US Federal Reserve (Fed) chairman Jerome Powell and European Central Bank (ECB) president Christine Lagarde virtually echoed each other at the annual Fed symposium in Jackson Hole, Wyoming. They both highlighted the need to maintain high borrowing rates until inflation is lowered to 2% in the medium term.
“It is the Fed’s job to bring inflation down to our 2 percent goal, and we will do so. We have tightened policy significantly over the past year. Although inflation has moved down from its peak—a welcome development—it remains too high,” Powell said.
“We are prepared to raise rates further if appropriate, and intend to hold policy at a restrictive level until we are confident that inflation is moving sustainably down toward our objective,” he said.
Improving the housing market and a tight labour market
Powell’s comments were primarily based on an improving housing market and a tight labour market.
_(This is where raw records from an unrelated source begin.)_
/-- Section 4.8: signal −65 dBm, then a home sample that starts or completes the dwell count of 3. -/
theorem witness_ReceiveWordsSampleMarkAndDetect_hint :
    let y (run : Nat) : Station := { stationIn .resident with signal := some (-1200), dwellRun := run }
    sampleRaises .radioB (y 2) (-90) = true ∧ sampleRaises .radioB (y 1) (-90) = false ∧
      sampleRaises .radioA (y 2) (-90) = false ∧ neighbourOf (y 2).record = some (-58) := by decide +kernel

/-- R186 at the ends of its ranges. -/
theorem test_threshold_and_neighbour :
    (∀ x ∈ [(1, -1), (127, -1), (128, -128), (255, -1)], thresholdOf { record with threshold := x.1 } = x.2) ∧
    (∀ x ∈ [(0, none), (127, none), (128, some (-128)), (255, some (-1))],
      neighbourOf { record with neighbour := x.1 } = x.2) := by decide +kernel

theorem witness_SamplesSmoothTheSignal :
    ((16 * (-72) - (-1147) : Int) = 8 * (-1) + 3 ∧ (0 : Int) ≤ 3 ∧ (3 : Int) < 8) ∧
    ((-128 : Int) ≤ -128 ∧ (-128 : Int) ≤ -1 ∧ ∀ v : Int, some (-16 : Int) = some v → -2048 ≤ v ∧ v ≤ -16) ∧
    (16 * (-72) : Int) < -1147 := by
  refine ⟨by decide, ⟨by decide, by decide, ?_⟩, by decide⟩
  intro v h
  injection h with h
  subst h
  decide

/-- Station 9's pending copy: dwell 3, threshold −70, profile 16, and a control word. -/
def pendingCopy (control : Word) (s : State) : State :=
  { s with shadow := [(0x2248 / 4, 16), (0x224C / 4, 0x030004BA), (0x227C / 4, control)] }

/-- Station 9 as given, and a write of its control word with the rest of the record pending. -/
def committing (x : Station) : State := pendingCopy 0 (withStation x)

/-- The hypotheses of a commit of station 9 with control word `d`, and the request and valid flag of its record. -/
def commits (x : Station) (d : Word) (request : Nat) (valid : Bool) : Bool :=
  let u := start (committing x)
  let r := recordOf (merged u (wr 0x227C d)).shadow 9
  decide (u.loader.mode = .active) && carries u (wr 0x227C d) ⟨0x227C, d, 0xF⟩ &&
    decide (controlWordOf 0x227C = some 9) && decide (r.request = request) && decide (r.valid = valid) &&
    decide (r.dwell ≠ 0) && decide (r.threshold ≠ 0) && decide (r.presence ≤ 1) &&
    decide (((merged u (wr 0x227C d)).station 9) = x)

/-- 11.2: every field of a record from its own bytes. -/
theorem test_record_bytes :
    recordOf [(0x890, 0x14131211), (0x891, 0x18171615), (0x892, 0x1C1B05F3), (0x893, 0x038684BA), (0x894, 0x000001C6),
        (0x89F, 0x00012A07)] 9 =
      { address := 0x161514131211, rate := 0x1817, profile := 0x13, pause := true, home := .radioB, grant := 0x1C1B,
        threshold := 0xBA, hysteresis := 4, margin := 6, dwell := 3, neighbour := 0xC6, presence := 1, request := 7,
        sequence := 0x2A, valid := true } := by decide +kernel

theorem witness_ControlWordWritesAreCommits :
    commits (stationIn .resident) 0x10000 0 true = true ∧ commits (stationIn .resident) 0x10008 8 true = true ∧
    7 < 8 ∧ ({ record with dwell := 0 } : StationRecord).dwell = 0 ∧
    ({ record with threshold := 0 } : StationRecord).threshold = 0 ∧
    (let r : StationRecord := { record with valid := false, request := 1 }
     r.valid = false ∧ r.request ≠ 0) ∧
    (let r : StationRecord := { record with presence := 2 }
     r.valid = true ∧ Station.initial.valid = false ∧ 1 < r.presence) := by decide +kernel

theorem witness_AccessFollowsPauseProfileAndBonus :
    ({ record with pause := true } : StationRecord).pause = true ∧ (record.pause = false ∧ 16 ≤ record.profile) ∧
    (let v : State := { inMode .active with shadow := [(0x4000 / 4, 2)] }
     let r : StationRecord := { record with profile := 0 }
     r.pause = false ∧ r.profile < 16 ∧ profileAllows v r.profile = false ∧ profileAllows v 1 = true) ∧
    (∀ i ∈ [15, 16, 31, 32, 255],
      bits (shadowWord { inMode .active with shadow := [(0x18C / 4, BitVec.ofNat 32 i)] } 0x18C) 0 8 = i) ∧
    (loadedStation StationRecord.blank 3 (stationIn .resident)).valid = false ∧ Station.initial.access = none := by
  decide +kernel

theorem witness_ValidationsStartTheStation :
    commits Station.initial 0x10000 0 true = true ∧ commits Station.initial 0x10007 7 true = true ∧
      Station.initial.valid = false := by decide +kernel

theorem witness_InvalidationsClearTheStation :
    (commits Station.initial 0 0 false = true ∧ Station.initial.valid = false) ∧
    (∀ h ∈ [HandoffState.resident, .absent, .departing, .arriving], commits (stationIn h) 0 0 false = true ∧
      (stationIn h).valid = true ∧ (stationIn h).handoff = some h) := by decide +kernel

/-! ### Witnesses: handoff -/

theorem witness_RequestsAreJudgedByTheHandoffState :
    (∀ x ∈ [(1, HandoffState.resident), (2, .resident), (2, .departing), (3, .departing), (4, .departing),
        (4, .forwarding), (4, .arriving), (5, .forwarding), (6, .absent), (7, .absent), (7, .arriving)],
      commits (stationIn x.2) (BitVec.ofNat 32 (0x10000 + x.1)) x.1 true = true ∧ (stationIn x.2).valid = true ∧
        (stationIn x.2).handoff = some x.2) ∧
    (commits { stationIn .absent with earlyMarker := some 0 } 0x10006 6 true = true ∧
      (recordOf (merged (start (committing (stationIn .absent))) (wr 0x227C 0x10006)).shadow 9).sequence = 0) ∧
    (commits (stationIn .resident) 0x10003 3 true = true ∧ requestOf 3 = some .forward ∧
      (requestEffect .resident .forward 9).isNone = true) ∧
    (commits (stationIn .releasing) 0x10004 4 true = true ∧ requestOf 4 = some .abort ∧
      (requestEffect .releasing .abort 9).isNone = true) := by decide +kernel

/-- Station 9 sweeping, its entry 5 queued on link 2, and the hold list and the held entries as given. -/
def sweeping (held : List Nat) : State :=
  let s := queuedOn { stationIn .departing with operation := .sweep, holdList := held } 0 .bulk
  held.foldl (fun s i => s.setEntry i (frame .held)) s

theorem witness_SweepStepsHoldTheOldestEntry :
    (start (inMode .stopping)).loader.mode ≠ .active ∧
    (let u := start (operating .sweep .departing)
     u.loader.mode = .active ∧ (u.station 9).operation = .sweep ∧
       ∀ l ∈ allLinks, ∀ c ∈ allClasses, u.queue l c = []) ∧
    (let u := start (sweeping [6])
     u.loader.mode = .active ∧ (u.station 9).operation = .sweep ∧ sweepCandidate u 9 = some (.radioB, .bulk, 5) ∧
       5 ∈ u.queue .radioB .bulk ∧ (u.entry 5).station = some 9 ∧ (u.entry 5).origin = .direct ∧
       holdFull u 9 = false ∧ (u.station 9).holdList.Pairwise (fun a b => olderEntry u a b = true)) := by decide +kernel

/-- R5, R7: with the counter at 10 the ages of entries 1, 2 and 3 are 1, 8 and 2, and that of entry 5 is 5. It joins
behind entry 2, the last older one, though entry 1 before that is newer. -/
theorem test_insert_behind_the_last_older :
    let at' (n : Nat) : Entry := { frame .held with stamp := BitVec.ofNat 32 n }
    let s : State := { State.reset with
      admission := { State.reset.admission with stampCounter := 10 }
      entries := [(1, at' 9), (2, at' 2), (3, at' 8), (5, at' 5)] }
    insertByStamp s 5 [1, 2, 3] = [1, 2, 5, 3] := by decide +kernel

/-- The hold limit reached by the list, and the hold budget by others. -/
theorem witness_SweepStepsHoldTheOldestEntry_full :
    (let u := start (sweeping ((List.range 128).map (· + 100)))
     sweepCandidate u 9 = some (.radioB, .bulk, 5) ∧ holdFull u 9 = true ∧
       newestHeld u (u.station 9).holdList = some 227 ∧ olderEntry u 5 227 = true) ∧
    (let s := sweeping [4]
     let u := start { s with entries := s.entries ++ (List.range 511).map (fun k => (k + 100, frame .held)) }
     sweepCandidate u 9 = some (.radioB, .bulk, 5) ∧ holdFull u 9 = true ∧
       newestHeld u (u.station 9).holdList = some 4 ∧ olderEntry u 5 4 = false) ∧
    (let s := queuedOn { stationIn .departing with operation := .sweep } 0 .bulk
     let u := start { s with entries := s.entries ++ (List.range 512).map (fun k => (k + 100, frame .held)) }
     sweepCandidate u 9 = some (.radioB, .bulk, 5) ∧ holdFull u 9 = true ∧ (u.station 9).holdList = []) := by
  decide +kernel

/-- R104: a swept entry counts once, and a held one that it displaces once more. -/
theorem test_sweep_counts_displaced :
    ((takeSweepStep 9 (sweeping [6])).station 9).moved = 1 ∧
      ((takeSweepStep 9 (sweeping ((List.range 128).map (· + 100)))).station 9).moved = 2 := by decide +kernel

theorem witness_DrainStepsPlaceTheHead :
    draining ((operating .idle .resident).station 9) = false ∧
    (∀ o ∈ [Operation.forwardDrain, .returnDrain, .arrivalDrain, .nullifyDrain], ∀ held ∈ [[], [5, 6]],
      let u := start (withStation { stationIn .resident with operation := o, holdList := held })
      u.loader.mode = .active ∧ (u.station 9).operation = o ∧ (u.station 9).holdList = held) ∧
    pointOf (queuedOn (stationIn .resident) 0 .bulk) 9 .radioB .bulk = none ∧
    (let v := movePoint 9 .radioB .bulk 5 (queuedOn (stationIn .resident) 0 .bulk)
     pointOf v 9 .radioB .bulk = some 5 ∧ v.queue .radioB .bulk = [] ++ 5 :: [] ∧ 5 ∉ ([] : List Nat)) := by
  decide +kernel

/-- A fill of station 9 at the port. -/
def filling (m : Mode) (free : List Nat) : State :=
  let s := (inMode m).setStation 9 { stationIn .releasing with markerPhase := .filling, markerBuffer := some 0 }
  { s with
    bus := { s.bus with port := .fill 9 }
    admission := { s.admission with freeSet := free }
    handoff := { busyBuffers := [0], pendingMarkers := [] } }

theorem witness_MarkersTakeBuffersAndEntries :
    (∀ x ∈ [(Mode.active, [0, 1]), (.active, []), (.stopping, []), (.loading, [])],
      let u := start (filling x.1 x.2)
      u.bus.port = .fill 9 ∧ u.loader.mode = x.1 ∧ u.admission.freeSet = x.2) ∧
    (let q := waitingIn .waitBuffer [0, 1]
     q.loader.mode = .active ∧ (∀ a, a < 2 → a ∈ q.handoff.busyBuffers) ∧ 2 ∉ q.handoff.busyBuffers ∧
       q.handoff.pendingMarkers = [] ++ (9 : StationId) :: [] ∧ (q.station 9).markerPhase = .waitBuffer) ∧
    (let q := waitingIn .waitEntry [0]
     q.loader.mode = .active ∧ 0 < q.admission.releases ∧ q.admission.freeSet = 0 :: [1] ∧
       (∀ l ∈ allLinks, (q.link l).stall = none) ∧ q.handoff.pendingMarkers = [] ++ (9 : StationId) :: [] ∧
       (q.station 9).markerPhase = .waitEntry) ∧
    (∀ b, b < 8 → b ∈ (waitingIn .waitBuffer (List.range 8)).handoff.busyBuffers) ∧
    (start (inMode .active)).bus.port = .idle ∧
    (∀ n ∈ [0, 2, 7, 8], let s := withStation (stationIn .releasing)
     let v : State := { s with handoff := { s.handoff with busyBuffers := List.range n } }
     v.loader.mode = .active ∧ (v.station 9).valid = true ∧ (v.station 9).handoff = some .releasing ∧
       (v.station 9).forwardCount = 0 ∧ (v.station 9).markerPhase = .none ∧
       (∀ a, a < n → a ∈ v.handoff.busyBuffers) ∧ n ∉ v.handoff.busyBuffers) := by decide +kernel

/-! ### Witnesses: the controls -/

theorem witness_ClockSetsReplaceTheTime :
    let good : Word := 0x803B275F
    let late : Word := 0x803B2760
    (∀ m ∈ [Mode.active, .loading], (start (inMode m)).loader.mode = m ∧
      carries (start (inMode m)) (wr 8 good) ⟨8, good, 0xF⟩ = true ∧
      isClockSet (shadowWord (merged (start (inMode m)) (wr 8 good)) 8) 0xF = true ∧
      carries (start (inMode m)) (wr 8 late) ⟨8, late, 0xF⟩ = true ∧
      isClockSet (shadowWord (merged (start (inMode m)) (wr 8 late)) 8) 0xF = false) ∧
    (bits good 0 14 = 10079 ∧ bits good 16 6 = 59) ∧
    (withStation (stationIn .resident)).station 9 = stationIn .resident ∧
    ((inMode .active).station 9).valid = false := by decide +kernel

theorem witness_ProfileIndexAndBurstWritesActAtOnce :
    let u := start (inMode .active)
    u.loader.mode = .active ∧
    (∀ a ∈ [0x4000, 0x43FC], carries u (wr a 1) ⟨a, 1, 0xF⟩ = true ∧ 0x4000 ≤ a ∧ a < 0x4400) ∧
    (carries u (wrLanes 0x18C 1 5) ⟨0x18C, 5, 1⟩ = true ∧ lane 1 0 = true) ∧
    (carries u (wrLanes 0x18C 2 5) ⟨0x18C, 5, 2⟩ = true ∧ lane 2 0 = false) ∧
    (∀ a ∈ [0x110, 0x11C], carries u (wr a 0x7D000C8) ⟨a, 0x7D000C8, 0xF⟩ = true ∧ 0x110 ≤ a ∧ a < 0x120) := by
  decide +kernel

/-- A complete image and a set clock, with no maintenance profile, GAME_ACTIVE as given. -/
def readyToApply (game isOpen : Bool) : State :=
  let s : State := { inMode .active with
    image := { State.reset.image with session := .opened, count := 4, verified := 4, capacity := 4 }
    clock := { State.reset.clock with isSet := true }
    game := { active := game, quiet := none }
    shadow := [(0x18C / 4, 16)] }
  { s with gate := { s.gate with isOpen := isOpen } }

theorem witness_TheGateFollowsItsFiveConditions :
    ((readyToApply false false).gate.isOpen = false ∧ (gateReasons (readyToApply false false)).clear = true) ∧
    ((readyToApply true true).gate.isOpen = true ∧ (gateReasons (readyToApply true true)).clear = false) ∧
    ((readyToApply true false).gate.isOpen = false ∧ (gateReasons (readyToApply true false)).clear = false ∧
      gateReasons (readyToApply true false) ≠ (readyToApply true false).gate.reasons) ∧
    ((readyToApply false true).gate.isOpen = true ∧ (gateReasons (readyToApply false true)).clear = true ∧
      gateReasons (readyToApply false true) = (readyToApply false true).gate.reasons) := by decide +kernel
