-- ==== Sys2Proof/Word.lean ====
section
/-!
DEFINITION. Word.lean: the word types of the 416's wires. Every record, frame and tag is a run of bytes,
high byte first (Conventions, "Byte order"); counts and indexes are plain numbers.
-/
namespace Sys2Proof

/-- One byte of a wire. -/
abbrev Byte := BitVec 8

/-- A two-byte field: the protection channel word and the 16-bit parameters. -/
abbrev Word16 := BitVec 16

/-- A four-byte field: cord identifiers, seconds counts and gate counts. -/
abbrev Word32 := BitVec 32

/-- One of the 16 lines L0 to L15; also its slot and its line port. -/
abbrev LineIx := Fin 16

/-- One of the eight protection groups G0 to G7. -/
abbrev GroupIx := Fin 8

/-- One of the six timing candidates; index `i` is the manual's candidate `i + 1` (SC1, SC2, LR1 to LR4). -/
abbrev CandIx := Fin 6

/-- A working channel of a group; index `i` is the manual's channel `i + 1`. -/
abbrev ChanIx := Fin 6

end Sys2Proof
end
The two factors indicate that the economy may be stronger than expected and warrant a hawkish monetary policy response, he argued.
“Additional evidence of persistently above-trend growth could put further progress on inflation at risk and could warrant further tightening of monetary policy.”
ECB’s Lagarde struck a similar tone as she argued that the central bank would keep its key interest rate as high as possible to contain inflation in the eurozone.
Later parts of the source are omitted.